Three Vector Types, One Model
| Vector Type | Dimension | What It Captures | Traditional Equivalent |
|---|---|---|---|
| Dense | 1024 | Semantic meaning | Sentence-BERT, E5, etc. |
| Sparse | Variable (lexical) | Exact keyword matching | BM25, SPLADE |
| ColBERT | N x 1024 (per-token) | Token-level interactions | Separate ColBERT model |
from FlagEmbedding import BGEM3FlagModel
model = BGEM3FlagModel("BAAI/bge-m3", use_fp16=False)
output = model.encode(
["What was the Q3 2024 revenue?"],
return_dense=True,
return_sparse=True,
return_colbert_vecs=True,
)
dense_vector = output["dense_vecs"][0] # Shape: (1024,)
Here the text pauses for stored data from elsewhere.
-- ==== Sys2Proof/Machine/Dispatch.lean ====
section
/-! DEFINITION. exec: one arm per constructor of Instr, each one call of that instruction's meaning on the standard machine. -/

namespace Sys2Proof.Machine

def exec (i : Instr) (s : State) : Host.Outcome State Fault Refusal :=
  match i with
  | .nop => Sys2Proof.Machine.execNop s
  | .hlt => Sys2Proof.Machine.execHlt s
  | .ldi r v => Sys2Proof.Machine.execLdi r v s
  | .ld a b => Sys2Proof.Machine.execLd a b s
  | .st a b => Sys2Proof.Machine.execSt a b s
  | .prn r => Sys2Proof.Machine.execPrn r s
  | .pra r => Sys2Proof.Machine.execPra r s
  | .add a b => Sys2Proof.Machine.execAdd a b s
  | .addi r v => Sys2Proof.Machine.execAddi r v s
  | .inc r => Sys2Proof.Machine.execInc r s
  | .sub a b => Sys2Proof.Machine.execSub a b s
  | .subi r v => Sys2Proof.Machine.execSubi r v s
  | .dec r => Sys2Proof.Machine.execDec r s
  | .mul a b => Sys2Proof.Machine.execMul a b s
  | .div a b => Sys2Proof.Machine.execDiv a b s
  | .mod a b => Sys2Proof.Machine.execMod a b s
  | .shl a b => Sys2Proof.Machine.execShl a b s
  | .shr a b => Sys2Proof.Machine.execShr a b s
  | .and a b => Sys2Proof.Machine.execAnd a b s
  | .or a b => Sys2Proof.Machine.execOr a b s
  | .xor a b => Sys2Proof.Machine.execXor a b s
  | .not r => Sys2Proof.Machine.execNot r s
  | .cmp a b => Sys2Proof.Machine.execCmp a b s
  | .jmp r => Sys2Proof.Machine.execJmp r s
  | .jeq r => Sys2Proof.Machine.execJeq r s
  | .jne r => Sys2Proof.Machine.execJne r s
  | .jlt r => Sys2Proof.Machine.execJlt r s
  | .jle r => Sys2Proof.Machine.execJle r s
  | .jgt r => Sys2Proof.Machine.execJgt r s
  | .jge r => Sys2Proof.Machine.execJge r s

end Sys2Proof.Machine
end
sparse_vector = output["lexical_weights"][0] # Dict: {token_id: weight}
colbert_vectors = output["colbert_vecs"][0] # Shape: (N, 1024)Why This Matters
Before BGE-M3 (Typical RAG Pipeline)
Query → Dense Encoder (GPU, ~10ms) → Dense Search
→ BM25 Index (CPU) → Keyword Search
→ ColBERT Model (GPU, ~50ms) → Reranking
= 3 models, 3 indices, 3x the complexityWith BGE-M3 (Forge Pipeline)
Query → BGE-M3 (CPU, ~50ms) → Dense Search
→ Sparse Search
→ ColBERT Reranking
= 1 model, 1 collection, 1 forward passOne model. One Qdrant collection. Three search modalities.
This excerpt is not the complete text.